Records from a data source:
-----
/-! `updDrove` -/

@[simp] theorem Device.updDrove_tally (d : Device) (p : Nat) (f : DroveState → DroveState) : (d.updDrove p f).tally = d.tally := rfl
@[simp] theorem Device.updDrove_state (d : Device) (p : Nat) (f : DroveState → DroveState) : (d.updDrove p f).state = d.state := rfl
@[simp] theorem Device.updDrove_stateSince (d : Device) (p : Nat) (f : DroveState → DroveState) : (d.updDrove p f).stateSince = d.stateSince := rfl
@[simp] theorem Device.updDrove_deviceId (d : Device) (p : Nat) (f : DroveState → DroveState) : (d.updDrove p f).deviceId = d.deviceId := rfl
@[simp] theorem Device.updDrove_formerIds (d : Device) (p : Nat) (f : DroveState → DroveState) : (d.updDrove p f).formerIds = d.formerIds := rfl
@[simp] theorem Device.updDrove_boot (d : Device) (p : Nat) (f : DroveState → DroveState) : (d.updDrove p f).boot = d.boot := rfl
@[simp] theorem Device.updDrove_power (d : Device) (p : Nat) (f : DroveState → DroveState) : (d.updDrove p f).power = d.power := rfl
@[simp] theorem Device.updDrove_paths (d : Device) (p : Nat) (f : DroveState → DroveState) : (d.updDrove p f).paths = d.paths := rfl
@[simp] theorem Device.updDrove_own (d : Device) (p : Nat) (f : DroveState → DroveState) : (d.updDrove p f).own = d.own := rfl
@[simp] theorem Device.updDrove_staging (d : Device) (p : Nat) (f : DroveState → DroveState) : (d.updDrove p f).staging = d.staging := rfl
@[simp] theorem Device.updDrove_security (d : Device) (p : Nat) (f : DroveState → DroveState) : (d.updDrove p f).security = d.security := rfl
@[simp] theorem Device.updDrove_faults (d : Device) (p : Nat) (f : DroveState → DroveState) : (d.updDrove p f).faults = d.faults := rfl
@[simp] theorem Device.updDrove_trace (d : Device) (p : Nat) (f : DroveState → DroveState) : (d.updDrove p f).trace = d.trace := rfl
@[simp] theorem Device.updDrove_paddocks (d : Device) (p : Nat) (f : DroveState → DroveState) : (d.updDrove p f).paddocks = d.paddocks := rfl
@[simp] theorem Device.updDrove_images (d : Device) (p : Nat) (f : DroveState → DroveState) : (d.updDrove p f).images = d.images := rfl
@[simp] theorem Device.updDrove_fabric (d : Device) (p : Nat) (f : DroveState → DroveState) : (d.updDrove p f).fabric = d.fabric := rfl
@[simp] theorem Device.updDrove_net (d : Device) (p : Nat) (f : DroveState → DroveState) : (d.updDrove p f).net = d.net := rfl
@[simp] theorem Device.updDrove_mem (d : Device) (p : Nat) (f : DroveState → DroveState) : (d.updDrove p f).mem = d.mem := rfl
@[simp] theorem Device.updDrove_hostLines (d : Device) (p : Nat) (f : DroveState → DroveState) : (d.updDrove p f).hostLines = d.hostLines := rfl
@[simp] theorem Device.updDrove_outbox (d : Device) (p : Nat) (f : DroveState → DroveState) : (d.updDrove p f).outbox = d.outbox := rfl
@[simp] theorem Device.updDrove_draws (d : Device) (p : Nat) (f : DroveState → DroveState) : (d.updDrove p f).draws = d.draws := rfl
@[simp] theorem Device.updDrove_now (d : Device) (p : Nat) (f : DroveState → DroveState) : (d.updDrove p f).now = d.now := rfl

/-! `store` -/

@[simp] theorem Device.store_tally (d : Device) (a : Nat) (bs : List Byte) : (d.store a bs).tally = d.tally := rfl
@[simp] theorem Device.store_state (d : Device) (a : Nat) (bs : List Byte) : (d.store a bs).state = d.state := rfl
@[simp] theorem Device.store_stateSince (d : Device) (a : Nat) (bs : List Byte) : (d.store a bs).stateSince = d.stateSince := rfl
@[simp] theorem Device.store_deviceId (d : Device) (a : Nat) (bs : List Byte) : (d.store a bs).deviceId = d.deviceId := rfl
@[simp] theorem Device.store_formerIds (d : Device) (a : Nat) (bs : List Byte) : (d.store a bs).formerIds = d.formerIds := rfl
@[simp] theorem Device.store_boot (d : Device) (a : Nat) (bs : List Byte) : (d.store a bs).boot = d.boot := rfl
@[simp] theorem Device.store_power (d : Device) (a : Nat) (bs : List Byte) : (d.store a bs).power = d.power := rfl
@[simp] theorem Device.store_paths (d : Device) (a : Nat) (bs : List Byte) : (d.store a bs).paths = d.paths := rfl
@[simp] theorem Device.store_own (d : Device) (a : Nat) (bs : List Byte) : (d.store a bs).own = d.own := rfl
@[simp] theorem Device.store_staging (d : Device) (a : Nat) (bs : List Byte) : (d.store a bs).staging = d.staging := rfl
@[simp] theorem Device.store_security (d : Device) (a : Nat) (bs : List Byte) : (d.store a bs).security = d.security := rfl
@[simp] theorem Device.store_trace (d : Device) (a : Nat) (bs : List Byte) : (d.store a bs).trace = d.trace := rfl
@[simp] theorem Device.store_paddocks (d : Device) (a : Nat) (bs : List Byte) : (d.store a bs).paddocks = d.paddocks := rfl
@[simp] theorem Device.store_images (d : Device) (a : Nat) (bs : List Byte) : (d.store a bs).images = d.images := rfl
@[simp] theorem Device.store_fabric (d : Device) (a : Nat) (bs : List Byte) : (d.store a bs).fabric = d.fabric := rfl
@[simp] theorem Device.store_net (d : Device) (a : Nat) (bs : List Byte) : (d.store a bs).net = d.net := rfl
@[simp] theorem Device.store_service (d : Device) (a : Nat) (bs : List Byte) : (d.store a bs).service = d.service := rfl
@[simp] theorem Device.store_hostLines (d : Device) (a : Nat) (bs : List Byte) : (d.store a bs).hostLines = d.hostLines := rfl
@[simp] theorem Device.store_outbox (d : Device) (a : Nat) (bs : List Byte) : (d.store a bs).outbox = d.outbox := rfl
@[simp] theorem Device.store_draws (d : Device) (a : Nat) (bs : List Byte) : (d.store a bs).draws = d.draws := rfl
@[simp] theorem Device.store_now (d : Device) (a : Nat) (bs : List Byte) : (d.store a bs).now = d.now := rfl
-----
◆ **What you should do**: Collect every line with the string "power" from the records, and copy each.

◆ **Written solution**:
@[simp] theorem Device.updDrove_power (d : Device) (p : Nat) (f : DroveState → DroveState) : (d.updDrove p f).power = d.power := rfl
@[simp] theorem Device.store_power (d : Device) (a : Nat) (bs : List Byte) : (d.store a bs).power = d.power := rfl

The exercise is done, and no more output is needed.